Страница 7 из 71
Это была Саломея.
Саломея — бледная, изможденная, как после глубокого и опустошающего душу горя, но еще более прекрасная, если такое можно вообразить. Прекрасная еще более одухотворенной красотой, чем прежде: эти запавшие щеки, эти непередаваемо лучистые и строгие глаза… пока я глядел в них, мое сердце, кажется, перестало биться. Мгновение я медлил, не то мечтая, не то надеясь, что во взоре ее мелькнет узнавание; потом, не смея дольше смотреть и задерживаться подле нее, отвернулся. Отойдя на достаточно почтительное расстояние, чтобы не казаться невежливым, я остановился и поглядел назад долгим взглядом. Она приняла прежнюю позу и смотрела в сторону Венеции и заката. Неподвижная, словно камень, возле которого сидела.

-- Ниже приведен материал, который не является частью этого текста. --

-- ==== Sys2Proof/Laws/State.lean ====
section
/-! SUPPORT. What each named update of the state leaves in each field: one lemma a field and update, true by rfl. -/

namespace Sys2Proof.Machine

/-- Two values of `Latch` with the same fields are the same. -/
@[ext] theorem Latch.ext {s t : Latch}
    (op : s.op = t.op) (rd : s.rd = t.rd) (rs1 : s.rs1 = t.rs1) (rs2 : s.rs2 = t.rs2) (imm : s.imm = t.imm)
    (pc : s.pc = t.pc) (rs1Value : s.rs1Value = t.rs1Value) (rs2Value : s.rs2Value = t.rs2Value)
    (result : s.result = t.result) (memAddress : s.memAddress = t.memAddress) (busy : s.busy = t.busy)
    (stalled : s.stalled = t.stalled) (fault : s.fault = t.fault) :
    s = t := by
  cases s
  cases t
  simp_all only

/-- Two values of `State` with the same fields are the same. -/
@[ext] theorem State.ext {s t : State}
    (x : s.x = t.x) (valid : s.valid = t.valid) (fwd : s.fwd = t.fwd) (pc : s.pc = t.pc) (prog : s.prog = t.prog)
    (dmem : s.dmem = t.dmem) (F : s.F = t.F) (D : s.D = t.D) (E : s.E = t.E) (M : s.M = t.M) (W : s.W = t.W)
    (clock : s.clock = t.clock) (insCompleted : s.insCompleted = t.insCompleted) (halted : s.halted = t.halted)
    (bp : s.bp = t.bp) (snapshot : s.snapshot = t.snapshot) (z : s.z = t.z) (fault : s.fault = t.fault)
    (snapshotOnBnz : s.snapshotOnBnz = t.snapshotOnBnz) (stage : s.stage = t.stage) :
    s = t := by
  cases s
  cases t
  simp_all only

section
variable (s : State) (g : Stage)
@[simp] theorem State.atStage_x : (s.atStage g).x = s.x := rfl
@[simp] theorem State.atStage_valid : (s.atStage g).valid = s.valid := rfl
@[simp] theorem State.atStage_fwd : (s.atStage g).fwd = s.fwd := rfl
@[simp] theorem State.atStage_pc : (s.atStage g).pc = s.pc := rfl
@[simp] theorem State.atStage_prog : (s.atStage g).prog = s.prog := rfl
@[simp] theorem State.atStage_dmem : (s.atStage g).dmem = s.dmem := rfl
@[simp] theorem State.atStage_F : (s.atStage g).F = s.F := rfl
@[simp] theorem State.atStage_D : (s.atStage g).D = s.D := rfl
@[simp] theorem State.atStage_E : (s.atStage g).E = s.E := rfl
@[simp] theorem State.atStage_M : (s.atStage g).M = s.M := rfl
@[simp] theorem State.atStage_W : (s.atStage g).W = s.W := rfl
@[simp] theorem State.atStage_clock : (s.atStage g).clock = s.clock := rfl
@[simp] theorem State.atStage_insCompleted : (s.atStage g).insCompleted = s.insCompleted := rfl
@[simp] theorem State.atStage_halted : (s.atStage g).halted = s.halted := rfl
@[simp] theorem State.atStage_bp : (s.atStage g).bp = s.bp := rfl
@[simp] theorem State.atStage_snapshot : (s.atStage g).snapshot = s.snapshot := rfl
@[simp] theorem State.atStage_z : (s.atStage g).z = s.z := rfl
@[simp] theorem State.atStage_fault : (s.atStage g).fault = s.fault := rfl
@[simp] theorem State.atStage_snapshotOnBnz : (s.atStage g).snapshotOnBnz = s.snapshotOnBnz := rfl
@[simp] theorem State.atStage_stage : (s.atStage g).stage = g := rfl
end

Закат был великолепен. Последний отблеск погас на куполах и башнях Венеции; западные вершины из розовых сделались лиловыми, из золотых серыми; вмиг стала видимой едва заметная пелена тумана над поверхностью Лагуны, и над головой зажглась трепещущая первая звезда. Я все ждал и вглядывался, пока тени не сгустились так, что вдалеке уже нельзя было ничего различить. Туда ли я смотрел? Все там же ли она? Все в той же позе? Ушла ли? Я не мог сказать. Чем больше я всматривался, тем больше сомневался. Потом, опасаясь сбиться с пути в надвигавшейся темноте, я быстро пошел вниз к берегу, прямиком к тому месту, где пристала лодка.
Мой гондольер сладко спал, положив под голову подушку и прикрывшись краем коврика. Я спросил, не видал ли он, пока меня не было, чтобы от Лидо отчалила лодка. Он потер глаза и встрепенулся, очнувшись ото сна.

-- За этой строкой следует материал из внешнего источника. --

-- ==== Sys2Proof/Tests/Slice0.lean ====
section
/-! SUPPORT. Tests: ill-formed terms refused, words written out from the encoding tables, one-step examples of the
spec, and a witness for the hypotheses of every statement that has some. -/

namespace Sys2Proof.Tests

open Sys2Proof.Machine Sys2Proof.Safety

/-! ## WellFormed refuses (70_reset_and_hazards.md R371) -/

/-- R137: NOP is the core's own. -/
theorem test_nop_refused : Instr.wellFormed .nop = false := by decide

/-- R371 (b). -/
theorem test_empty_program_refused : Program.nonempty [] = false ∧ Program.wellFormed [] = false := by decide

/-- R371 (d). -/
theorem test_program_with_nop_refused :
    Program.unreserved [.halt, .nop] = false ∧ Program.wellFormed [.halt, .nop] = false := by
  constructor
  · decide
  · simp [Program.wellFormed, Program.unreserved, Instr.wellFormed]

/-- R371 (c): one record more than the capacity. -/
theorem test_program_over_capacity_refused :
    Program.fits (List.replicate (Config.progCapacity + 1) .halt) = false := by simp [Program.fits]

/-- R371 (e): the addresses wrap exactly from 2^30 - 1001 records on, where 4000 + 4 * (N + 1) reaches 2^32. -/
theorem test_program_that_wraps_refused (n : Nat) :
    Program.addressable (List.replicate n .halt) = decide (n < 1073740823) := by
  unfold Program.addressable Config.pcBase Config.insnWidth
  rw [List.length_replicate, decide_eq_decide]
  have h : (4000 : Word).toNat = 4000 := rfl
  omega

theorem test_program_of_2_30_records_refused : Program.addressable (List.replicate (2 ^ 30) .halt) = false := by
  rw [test_program_that_wraps_refused]
  decide

/-! ## Decoding: the words of 30_encoding.md R139 and 95_test_vectors.md -/

theorem test_decode_movc : decode 0x010000000005 = .movc 1 5 := by decide

theorem test_decode_add : decode 0x131200000000 = .add 3 1 2 := by decide

theorem test_decode_addi : decode 0x2110FFFFFFFF = .addi 1 1 (-1) := by decide

theorem test_decode_sub : decode 0x331200000000 = .sub 3 1 2 := by decide

theorem test_decode_mul : decode 0x431200000000 = .mul 3 1 2 := by decide

theorem test_decode_and : decode 0x531200000000 = .and 3 1 2 := by decide

theorem test_decode_or : decode 0x641200000000 = .or 4 1 2 := by decide

theorem test_decode_xor : decode 0x751200000000 = .xor 5 1 2 := by decide

theorem test_decode_load : decode 0x812000000002 = .load 1 2 2 := by decide

theorem test_decode_ldr : decode 0x931200000000 = .ldr 3 1 2 := by decide

theorem test_decode_store : decode 0xA01200000002 = .store 1 2 2 := by decide

theorem test_decode_halt : decode 0xB00000000000 = .halt := by decide

theorem test_decode_jump : decode 0xC01000000000 = .jump 1 0 := by decide

theorem test_decode_bz : decode 0xD0000000000C = .bz 12 := by decide

theorem test_decode_bnz : decode 0xE000FFFFFFF8 = .bnz (-8) := by decide

theorem test_decode_nop : decode 0xF00000000000 = .nop := by decide

/-- R136: the fields HALT does not use are ignored. -/
theorem test_decode_ignores_unused : decode 0xB12345678901 = .halt := by decide

/-- R131: the field of STORE's base register is bits 35 to 32. -/
theorem test_encode_store : encode (.store 5 2 2) = 0xA05200000002 := by decide

/-- The table's numbering is the record's own. -/
theorem test_decode_table_word : decodeTableWord 48 0x431200000000 = some (.mul 3 1 2) := by decide

/-! ## Small states -/

/-- The state an outcome goes on with. -/
def after (o : Host.Outcome State Fault Refusal) : State := Outcome.stateOr State.reset o

/-- A latch with an occupant fetched from record 1. -/
def latch (op : Opcode) (rd rs1 rs2 : RegId) (imm : Word) : Latch :=
  { Latch.cleared with op := op, rd := rd, rs1 := rs1, rs2 := rs2, imm := imm, pc := 4004 }

/-- A state with four records and nothing in flight but what `f` puts there. -/
def small (g : Stage) (f : State → State) : State :=
  f { State.reset with
    prog := [encode (.movc 1 5), encode .halt, encode (.movc 2 6), encode (.movc 3 7)]
    pc := 4008
    D := Latch.cleared
    E := Latch.cleared
    M := Latch.cleared
    W := Latch.cleared
    stage := g }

— Per Вассо, signore,[14] уснул я, — сказал он виновато, — ничего не видал.
— А не заметил ты где-нибудь неподалеку другой лодки, когда мы причалили?
— Ни одной, signore.
Он рассмеялся и замотал головой.
— Consolatevi, signore,[15] — сказал он лукаво, — ваша дама приедет завтра.

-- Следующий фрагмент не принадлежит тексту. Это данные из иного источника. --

-- ==== Sys2Proof/Syntax.lean ====
section
/-! DEFINITION. The steps of the Flohus as syntax: one constructor of `Instr` per row of the opcode table.
Control-core lanes and engine instructions carry the fields of their encodings (R59-R68, and the
reference entries); the rows that are events of the package carry what the outside world or the
environment decides at that event. The core an event or a lane belongs to is the acting core of the
state, not a field here. -/
namespace Sys2Proof

/-- The six units of a core, in the numbering of R8. -/
inductive Eng | cc | me | ve | ce | ge | le
  deriving DecidableEq, Repr

/-- A source field (R59): a result-queue entry by age, or a named register. -/
inductive Opnd | q (i : Fin 16) | n (i : Fin 16)
  deriving DecidableEq, Repr

/-- A destination field (R59): a named register (and the queue), or the queue only. -/
inductive Dest | n (i : Fin 16) | push
  deriving DecidableEq, Repr

/-- Access widths (R60). -/
inductive Width | byte | half | word | dbl
  deriving DecidableEq, Repr

/-- The spaces of an X-format instruction (R60). -/
inductive XSpace | k | d | g
  deriving DecidableEq, Repr

/-- Scopes (R60, R141). -/
inductive Scope | core | cluster | die | pkg | sys
  deriving DecidableEq, Repr

/-- The compare conditions of CMP and CMPI (R63, R308). -/
inductive Cond | eq | ne | lt | ltu | ge | geu
  deriving DecidableEq, Repr

/-- The kinds of AMAX (R290). -/
inductive MaxKind | smax | umax | smin | umin
  deriving DecidableEq, Repr

/-- Copy spaces in the SSP coding: 0 K, 1 D, 2 G, 3 U (R134). -/
inductive CSpace | k | d | g | u
  deriving DecidableEq, Repr

/-- Clock divisors (R16). -/
inductive Divisor | d3 | d4 | d5 | d6 | d8
  deriving DecidableEq, Repr

/-- Vector element types (R65). -/
inductive VTy | f32 | bf16 | f16 | i32 | i16 | i8
  deriving DecidableEq, Repr

/-- Rounding modes (R99). -/
inductive Rnd | rne | rz | rd | ru
  deriving DecidableEq, Repr

/-- Matrix formats in the index order of R67. -/
inductive Fmt | f64 | f32 | bf16 | f16 | e4m3 | e5m2 | e4m3e5m2 | e2m1 | q8 | q8q4 | q4
  deriving DecidableEq, Repr

/-- The rung-0 formats a ladder instruction names (R67, R183). -/
inductive LadFmt | bf16 | e4m3 | e2m1
  deriving DecidableEq, Repr

/-- The formats GCSR builds (R172). -/
inductive CsrFmt | bf16 | f16 | e4m3 | e5m2
  deriving DecidableEq, Repr

/-- Group sizes of the Q formats (R170). -/
inductive QGroup | g32 | g64 | g128
  deriving DecidableEq, Repr

/-- The fields of a nest level (R166). -/
inductive NestField | count | astep | bstep | cstep | sstep | flags
  deriving DecidableEq, Repr

/-- The thresholds of MMON (R175). -/
inductive MonField | satmax | unfmax | canmax | nanmax | bsomax | topmax | cexp
  deriving DecidableEq, Repr

/-- The conditions of VCMP (R371). -/
inductive VCond | eq | ne | lt | le | gt | ge | un | ltu
  deriving DecidableEq, Repr

/-- The operations of VRED (R383). -/
inductive RedOp | sum | min | max
  deriving DecidableEq, Repr

/-- The fields every lane B shares (R64): pop and push masks (bit e is engine e) and the guard with
its invert bit, absent when guard enable is clear. -/
structure LaneB where
  pop : BitVec 6
  push : BitVec 6
  guard : Option (Fin 4 × Bool)
  deriving DecidableEq, Repr

/-- The Q fields of MGO (R170). -/
structure MgoQ where
  part : Fin 64
  g : QGroup
  p : Fin 16
  deriving DecidableEq, Repr

/-- The tag context named by an MSPEC that is not `off` (R203). -/
structure SpecTag where
  xbase : BitVec 12
  ebase : Fin 64
  conf : Bool
  p : Fin 16
  deriving DecidableEq, Repr

/-- Two-source vector fields (R65). -/
structure V3 where
  ty : VTy
  rnd : Rnd
  mask : Fin 8
  vd : Fin 256
  va : Fin 256
  vb : Fin 256
  deriving DecidableEq, Repr

/-- One-source vector fields (R65). -/
structure V2 where
  ty : VTy
  mask : Fin 8
  vd : Fin 256
  va : Fin 256
  deriving DecidableEq, Repr

/-- Three-source vector fields of VFMA and VSEL (R65): the destination is v0 to v127. -/
structure V4 where
  ty : VTy
  rnd : Rnd
  mask : Fin 8
  vd : Fin 128
  va : Fin 256
  vb : Fin 256
  vc : Fin 256
  deriving DecidableEq, Repr

/-- Vector load and store fields (R376). -/
structure VMem where
  ty : VTy
  mask : Fin 8
  v : Fin 256
  cls : Fin 16
  p : Fin 16
  deriving DecidableEq, Repr

/-- A message that a link command carries to its target (R266, R268). -/
structure LinkMsg where
  /-- `true` for an LRED -/
  isRed : Bool
  /-- source package and, for a command of this package, its core and its number there -/
  srcPkg : Nat
  core : Nat
  seq : Nat
  /-- where the payload stands in the sender's unit pad -/
  src : Nat
  dstPkg : Nat
  ctx : Fin 64
  wid : Word
  target : Word
  counter : Option Word
  /-- an LRED of type BF16 -/
  half : Bool
  /-- EXPECT of R271, 0 outside deterministic lines -/
  expect : Nat
  payload : List Byte
  /-- the words of an LRED's target whose adds are made (R270) -/
  added : List Nat
  /-- issued from a deterministic line: what a racing source gives must not differ between runs (R253) -/
  det : Bool
  /-- the link over which this package sent or forwarded it (R266) -/
  via : Option (Fin 16)
  deriving DecidableEq, Repr

/-- What a link delivers (R266, R267): a message, or the completion of one, for a package, with the sending core, the
message's number there, and success. -/
inductive Flit | msg (m : LinkMsg) | answer (pkg core seq : Nat) (ok : Bool)
  deriving DecidableEq, Repr

/-- What a debugger changes in a stopped core (R255): a named register, a result-queue position, a guard, a special
register, a lane of a vector register, a mask register, a byte of an operand slot or accumulator entry, a slot's zero
point or side record, its state with its binding (descriptor, role B, shadow, KLEN), an accumulator entry's tag, a shadow
level of the nest, a monitor threshold, a ladder descriptor, the vector allotment, the work identifier or CYC, a parameter
of an engine, a word of a template, the lane at which the control thread goes on, an active loop, the tokens of a queue, a
byte of memory (space, which pad, address), or the value of a dumped record. -/
inductive DebugAct
  | named (i : Fin 16) (v : Word)
  | result (i : Fin 16) (v : Word)
  | guard (k : Fin 4) (v : Bool)
  | special (reg : BitVec 16) (v : Word)
  | lane (r : Fin 256) (l : Fin 64) (v : BitVec 32)
  | operand (slot : Fin 64) (addr : Fin 16384) (b : Byte)
  | acc (entry : Fin 64) (addr : Fin 16384) (b : Byte)
  | byte (sp : CSpace) (unit addr : Nat) (b : Byte)
  | value (i : Nat) (bytes : List Byte)
  | mask (m : Fin 7) (v : Word)
  | zeroPoint (slot : Fin 64) (i : Fin 1024) (b : Byte)
  | record (slot : Fin 64) (sat unf nan : Nat) (poison : Option Nat) (skip : Bool)
  | param (e : Eng) (p : Fin 16) (v : Word)
  | template (t : Fin 64) (w : Fin 16) (v : Word)
  | pc (line : Word) (lane : Fin 8)
  | loop (i : Fin 4) (left first : Word) (len : Nat)
  | tokens (src dst : Eng) (n : Fin 16)
  | slot (slot : Fin 64) (st : Fin 3) (bind : Option (Fin 16 × Bool × Nat × Nat))
  | tag (entry : Fin 64) (mode : Fin 3) (id : Fin 4096) (poison : Option Nat) (map : List (BitVec 16))
  | nest (level : Fin 6) (count astep bstep cstep sstep flags : BitVec 16)
  | threshold (i : Fin 7) (v : BitVec 16)
  | ladder (i : Fin 16) (v : Word)
  | vallot (n : Fin 257)
  | wid (v : Word)
  | cyc (v : Word)
  deriving DecidableEq, Repr

/-- What a debugger reads (R255, R257): a special register or counter by its number, what it can write of the core, a record
of the dump, or bytes of a pad or of global memory. -/
inductive DebugView
  | special (reg : BitVec 16)
  | named (i : Fin 16)
  | result (i : Fin 16)
  | guard (k : Fin 4)
  | lane (r : Fin 256) (l : Fin 64)
  | mask (m : Fin 7)
  | operand (slot : Fin 64) (addr : Fin 16384)
  | acc (entry : Fin 64) (addr : Fin 16384)
  | zeroPoint (slot : Fin 64) (i : Fin 1024)
  | record (slot : Fin 64)
  | param (e : Eng) (p : Fin 16)
  | template (t : Fin 64) (w : Fin 16)
  | pc
  | loop (i : Fin 4)
  | tokens (src dst : Eng)
  | slot (slot : Fin 64)
  | tag (entry : Fin 64)
  | nest (level : Fin 6)
  | threshold (i : Fin 7)
  | ladder (i : Fin 16)
  | dump (i : Nat)
  | bytes (sp : CSpace) (unit addr n : Nat)
  deriving DecidableEq, Repr

/-- What the outside does that is no row of the opcode table: the host reads a register of BAR0 (R259, R260), sends an
AtomicOp other than a 64-bit FetchAdd (R258), or a debugger writes to or reads the acting core, which is stopped
(R255). -/
inductive Outside
  | bar0Read (off size : Nat)
  | atomicOp
  | debug (a : DebugAct)
  | view (v : DebugView)
  deriving DecidableEq, Repr

/-- How the links trained at bring-up (R25, R258): the PCI Express link, with the size of BAR2 as a power of two from
20 on, and the links to other packages. -/
structure Trained where
  pcie : Bool
  bar2 : Fin 21
  links : BitVec 16
  deriving DecidableEq, Repr

/-- The adds of a run that one turn applies (R252): the run, and how many of its adds, or all that are left. -/
structure AddPart where
  run : Nat
  count : Option Nat
  deriving DecidableEq, Repr

/-- A pod barrier that is open (R273): its number, and which of the nodes that use the number. -/
structure BarAt where
  b : Fin 16
  node : Nat
  deriving DecidableEq, Repr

Но заметив, что я не настроен шутить, он коснулся рукой шляпы и, пробормотав: «Scusate, signore»,[16] занял свое место на корме в ожидании моих распоряжений. Я велел ему везти меня в гостиницу, после чего, мечтательно откинувшись назад в тесной и темной каюте, скрестил на груди руки, закрыл глаза и стал думать о Саломее. Как же она красива! Красивее, чем я запомнил ее с той первой встречи на Мерчерии! Как могло случиться, что тогда я так мало восхитился ею? Где были мои глаза — или она и впрямь стала еще прекрасней? И в каком печальном, странном месте довелось нам свидеться! Чью могилу она навещала? Отца, должно быть? Да, несомненно. Когда я видел его, он был старик, и жить ему по законам естества оставалось немного. Он умер — вот почему я напрасно бродил по Мерчерии, разыскивая его лавку. Он умер. Лавку сдали другому хозяину. Его добро распродано и рассеяно. А как же Саломея — осталась совсем одна? И нет у нее ни матери? ни брата?., ни любимого? Разве застыло бы в ее глазах выражение такой несказанной тоски, если бы на земле осталась хоть одна близкая ей и дорогая душа? И я подумал о Ковентри Тернере, о его скорой женитьбе. Любил ли он ее, любил ли по-настоящему? Едва ли. «Кто любит, тот не позабудет»,{21} — поется в старинной песне; но он забыл, словно прошлое — не более чем сон. И все же, пока он был влюблен, он не кривил душой — всем готов был рискнуть ради нее, если бы она позволила. Ну конечно, если бы… только она не позволила! Тут я припомнил, что он так и не посвятил меня в перипетии своего романа. Сама ли она его отвергла или он просил ее руки у старика-отца?.. Получил ли он отставку только потому, что он христианин? Мне в голову не приходило расспрашивать его, покуда мы были вместе, но теперь я отдал бы лучшего гунтера{22} из моей конюшни, лишь бы узнать об этом деле все до мельчайших подробностей.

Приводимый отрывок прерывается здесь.